Identification of potent inhibitors against chorismate synthase of Toxoplasma gondii using molecular dynamics simulations

Abstract

Toxoplasmosis, caused by Toxoplasma gondii, affects about 20–30% of the human population every year globally. The emergence of severe side effects of current chemotherapeutics and drug-resistant strains emphasize upon finding new therapeutics to treat toxoplasmosis. Chorismate synthase (CS) is a vital enzyme of shikimate pathway and responsible for formation of chorismate, which acts as a precursor for production of several aromatic compounds important for virulence and survival in many bacteria and protozoans.
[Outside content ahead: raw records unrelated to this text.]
/-- Settles O55: the effect of the command, with the predicate of R191 written out. -/
theorem padCheckDecidesThePadding : Obligations.PadCheckDecidesThePadding := by
  intro s P hlegal hP
  refine ⟨effect .padCheck s, exec_eq_effect .padCheck s, ?_⟩
  rw [effect_padCheck_of_legal hlegal hP]
  refine ⟨(validPadding_iff P).trans ?_, rfl⟩
  simp only [Nat.lt_succ_iff]

/-- Settles O58: CBC_DEC_BLK IV gives in BLK_OUT the very block PAD_CHECK decodes. -/
theorem padCheckJudgesTheDecodedBlock : Obligations.PadCheckJudgesTheDecodedBlock := by
  intro s hlegal
  refine ⟨_, _, exec_eq_effect (.cbcDecBlk .iv) s, exec_eq_effect .padCheck s, ?_⟩
  rw [effect_cbcDecBlk_of_legal hlegal rfl, effect_padCheck_of_legal hlegal rfl]
  rfl

/-! ### What the host can learn -/

/-- The RAMs reach the result of PAD_CHECK through VALID and the hidden registers alone: where VALID is the same, other RAMs
make no other difference (R192). -/
theorem effect_padCheck_putMem {s : State} {secret : Memory}
    (hvalid : (effect .padCheck s).valid = (effect .padCheck (s.putMem secret)).valid) :
    ∃ h : Hidden, effect .padCheck (s.putMem secret) = ((effect .padCheck s).putMem secret).withHidden h := by
  by_cases hlegal : s.roundsLegal
  · rw [effect_padCheck_of_legal hlegal rfl, effect_padCheck_of_legal (by exact hlegal) rfl] at hvalid ⊢
    refine ⟨⟨(decBlock secret s.nrounds.toNat s.blkIn).xor s.iv, s.prevLatch, s.saveLatch, 0, s.blockIndex⟩, ?_⟩
    replace hvalid : validPadding _ = validPadding _ := hvalid
    rw [← hvalid]
    rfl
  · rw [effect_padCheck_of_badRounds hlegal, effect_padCheck_of_badRounds (by exact hlegal)]
    exact ⟨⟨s.half, s.prevLatch, s.saveLatch, s.roundCounter, s.blockIndex⟩, rfl⟩

/-- Settles O57: no register and no `irq` shows the RAMs or the hidden registers, in which alone the two results differ. -/
theorem padCheckRevealsOnlyValid : Obligations.PadCheckRevealsOnlyValid := by
  intro s t t' secret ht ht'
  obtain rfl := eq_effect_of_exec ht
  obtain rfl := eq_effect_of_exec ht'
  refine ⟨(effect_of_not_buffer rfl s).1, (effect_of_not_buffer rfl _).1, fun hvalid => ?_⟩
  obtain ⟨h, heq⟩ := effect_padCheck_putMem hvalid
  refine ⟨fun r => ?_, (congrArg State.irq heq).symm⟩
  calc readReg r (effect .padCheck s)
    _ = readReg r (((effect .padCheck s).putMem secret).withHidden h) := by rw [readReg_withHidden, readReg_putMem]
    _ = readReg r (effect .padCheck (s.putMem secret)) := by rw [heq]

/-! ### The ciphertext of CBC_ENC -/

/-- The last block of the padded message carries its padding (R161, R191). -/
theorem validPadding_last_block_padded (m : Memory) (n : Nat) : validPadding ((m.padded n).block (n / 8)) = true := by
  have hbyte : ∀ j, n % 8 ≤ j → j < 8 → ((m.padded n).block (n / 8)).byte j = BitVec.ofNat 8 (padLen n) := by
    intro j hj hj8
    rw [byte_block _ _ _ hj8, msg_padded m (by unfold padLen; omega), if_neg (by omega)]
  have hlast : (((m.padded n).block (n / 8)).byte 7).toNat = 8 - n % 8 := by
    rw [hbyte 7 (by omega) (by omega), BitVec.toNat_ofNat, padLen]
    omega
  rw [validPadding_iff, hlast]
  refine ⟨by omega, by omega, fun j hj hj8 => ?_⟩
  rw [hbyte j (by omega) hj8, hbyte 7 (by omega) (by omega)]

/-- What PAD_CHECK decodes, given a block of the encoded buffer and the block before it (or IV), is the block of the padded
message (R163, R164, R195). -/
theorem decBlock_xor_encodeBuffer {rounds n b : Nat} (s : State) (hr : rounds ≤ 256) (hb : b < (n + padLen n) / 8) :
    (decBlock (encodeBuffer rounds n s).mem rounds ((encodeBuffer rounds n s).mem.block b)).xor
        (if b = 0 then s.iv else (encodeBuffer rounds n s).mem.block (b - 1))
      = (s.mem.padded n).block b := by
  rw [← block_decodeBuffer_encodeBuffer hr rfl (encodeBuffer_iv rounds n s) hb, block_decodeBuffer _ _ _ hb, encodeBuffer_iv]

/-- Settles O59: the block PAD_CHECK decodes is the last one of the padded message. -/
theorem oracleAcceptsGenuineCiphertext : Obligations.OracleAcceptsGenuineCiphertext := by
  rintro s m ⟨-, hdepth, -⟩ hr hn rfl
  refine ⟨_, _, exec_eq_effect .cbcEnc s, exec_eq_effect .padCheck _, ?_⟩
  have hlast : s.len.toNat / 8 < (s.len.toNat + padLen s.len.toNat) / 8 := by rw [padLen_count]; omega
  have hdec := decBlock_xor_encodeBuffer s (hr.2.trans hdepth) hlast
  have hprev : s.len.toNat / 8 + 1 - 2 = s.len.toNat / 8 - 1 := by omega
  simp only [effect_cbcEnc_of_legal hr hn, State.complete_mem, Nat.add_sub_cancel, Nat.add_eq_right, hprev]
  rw [effect_padCheck_of_legal (by simpa using hr) (by simpa using hdec.symm)]
  exact ⟨rfl, validPadding_last_block_padded ..⟩

end Sys2Proof.Machine
end

section
/-! SUPPORT. Exceptions and the interrupt (60_exceptions.md R201 to R203, R210, R211): an access in the cycle of a completion,
what raises and lowers `irq`, and an illegal round count. -/

namespace Sys2Proof.Machine

/-! ### An access in the cycle of a completion -/

/-- A step of the combined event while a command is in flight (R211). -/
theorem step_accessWithCompletion {s : State} {a : Access} {rest : List Event} (hr : s.rstN = true) (hb : s.busy = true)
    (h : s.agenda = .accessWithCompletion a :: rest) :
    step s = .next (completion ((hostAccess a s).putAgenda rest)) := by
  rw [step_cons h, ← hostAccess_putAgenda]
  exact congrArg _ (if_pos ⟨hr, hb⟩)

/-- A step that is an access (R60). -/
theorem step_access {s : State} {a : Access} {rest : List Event} (h : s.agenda = .access a :: rest) :
    step s = .next ((hostAccess a s).putAgenda rest) := by
  rw [step_cons h, ← hostAccess_putAgenda]
  rfl

/-- Settles O11: the access leaves the command in flight, so that the engine's step after it completes the same command. -/
theorem simultaneousAccessComesFirst : Obligations.SimultaneousAccessComesFirst := by
  intro s a rest hr hb hag
  have hboth := step_accessWithCompletion hr hb hag
  have haccess := step_access (s := s.putAgenda (.access a :: .engine :: rest)) rfl
  rw [hostAccess_putAgenda] at haccess
  have hr' : (hostAccess a s).rstN = true := (hostAccess_rstN a s).trans hr
  have hb' : (hostAccess a s).busy = true := by rw [hostAccess_busy_frame hb]; exact hb
  have hengine := step_engine (s := (hostAccess a s).putAgenda (.engine :: rest)) hr' hb' rfl
  exact (core_run_succ hboth).trans ((core_run_succ haccess).trans (core_run_succ hengine)).symm

/-! ### The interrupt -/

/-- CTRL reads IE in bit 0 (R24). -/
theorem ctrl_getLsbD_zero (s : State) : s.ctrl.getLsbD 0 = s.ie := by
  simp [State.ctrl]

theorem irq_of_not_done {s : State} (h : s.done = false) : s.irq = false := by
  simp [State.irq, h]

theorem irq_of_not_ie {s : State} (h : s.ie = false) : s.irq = false := by
  simp [State.irq, h]

/-- A completion leaves `irq` at IE (R112, R210). -/
theorem irq_completion {s : State} (hr : s.rstN = true) : (completion s).irq = s.ie := by
  obtain ⟨-, hrstN, hie, -, hdone, -⟩ := completion_frame s
  simp [State.irq, hrstN, hie, hdone, hr]

/-- Settles O34: the level bit by bit, and then each event by what it does to IE and DONE. -/
theorem irqFollowsEnableAndDone : Obligations.IrqFollowsEnableAndDone := by
  intro s rest hr
  refine ⟨?level, fun hb hie hag => ?completion, fun v hv hag => ?statusWrite, fun v hv hag => ?ctrlWrite,
    fun w hb hag => ?acceptance, fun hag => ?reset⟩
  case level =>
    have hctrl : (readReg .ctrl s).getLsbD 0 = s.ie := ctrl_getLsbD_zero s
    have hstatus : (readReg .status s).getLsbD 1 = s.done := status_getLsbD s 1
    rw [hctrl, hstatus, State.irq, hr, Bool.true_and]
  case completion => exact ⟨_, step_engine hr hb hag, (irq_completion (by exact hr)).trans hie⟩
  case statusWrite =>
    refine ⟨_, step_access hag, irq_of_not_done ?_⟩
    rw [hostAccess_wr_status hr]
    exact if_pos hv
  case ctrlWrite =>
    refine ⟨_, step_access hag, irq_of_not_ie ?_⟩
    rw [hostAccess_wr_ctrl hr]
    exact hv
  case acceptance => exact ⟨_, step_accept hr hb hag, irq_of_not_done rfl⟩
  case reset => exact ⟨_, step_cons hag, irq_of_not_ie rfl⟩

/-! ### An illegal round count -/

/-- With an illegal round count a cipher command completes with E_BAD_NROUNDS alone, whatever the length (R202, R203). -/
theorem effect_of_badRounds {i : Instr} {s : State} (hnop : i ≠ .nop) (hrf : ∀ k, i ≠ .rfEval k)
    (h : ¬ s.roundsLegal) : effect i s = s.complete .badNrounds := by
  cases i with
  | nop => exact absurd rfl hnop
  | rfEval k => exact absurd rfl (hrf k)
  | _ => exact if_neg h

/-- Settles O39: the round check comes first in each of the eight cipher commands. -/
theorem badRoundCountFailsBeforeAnyWrite : Obligations.BadRoundCountFailsBeforeAnyWrite := by
  intro i s hbad hnop hrf
  have hillegal : ¬ s.roundsLegal := by omega
  rw [exec_eq_effect, effect_of_badRounds hnop hrf hillegal]
  rfl

end Sys2Proof.Machine
end

section
/-! SUPPORT. Reset and power-on (70_reset_and_hazards.md R230 to R235): what the two reset events leave, what the machine
does while `rst_n` = 0, and the RAMs byte by byte. -/

namespace Sys2Proof.Machine

/-! ### What a reset leaves -/

/-- The read values of registers at their reset column: only ID and CFG are not 0 (R20, R22, R23). -/
theorem readReg_of_registersAtReset {s : State} (h : s.registersAtReset) (r : Reg) :
    readReg r s = if r = .id then 0x46434531 else if r = .cfg then readReg .cfg s else 0 := by
  obtain ⟨hie, hbusy, hdone, hvalid, hwerr, herr, hcmd, hnrounds, hlen, houtLen, hiv, hblkIn, hblkOut, hchain,
    hrfOut⟩ := h
  cases r with
  | id | cfg => rfl
  | ctrl => simp [readReg, State.ctrl, hie]
  | status => simp [readReg, State.status, hbusy, hdone, hvalid, hwerr, herr, ErrCode.code]
  | _ => simp [readReg, hcmd, hnrounds, hlen, houtLen, hiv, hblkIn, hblkOut, hchain, hrfOut, Block.zero]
In this study, comparative modeling was employed to predict the three-dimensional structure of T. gondii chorismate synthase (TgCS) followed by its refinement and validation using various computational tools. The modeled structure of TgCS monomer shows all the conserved features of CS, particularly the beta-alpha-beta sandwich fold. Molecular docking studies has displayed that 5-enolpyruvylshikimate-3-phosphate (EPSP, substrate) and flavin mononucleotide (FMN, cofactor) bind into the active site of TgCS and all the structures (apo, binary, and ternary) were observed to be stable during molecular dynamics (MD) simulation. Subsequently, structure-based virtual screening using TgCS has inferred two of each benzofuran and EPSP analogs as the best hits on the basis of RCS, molecular interactions, ADME properties, and MD simulations. The MD data of resultant protein–ligand complex structures was subjected to calculate the binding energy through MMPBSA method, which highlights that the EPSP analogs have higher binding affinity for the substrate-binding site of TgCS in comparison to benzofuran derivatives as well as substrate. Altogether, our study could pave the way for designing and development of next generation chemotherapeutic molecules against toxoplasmosis.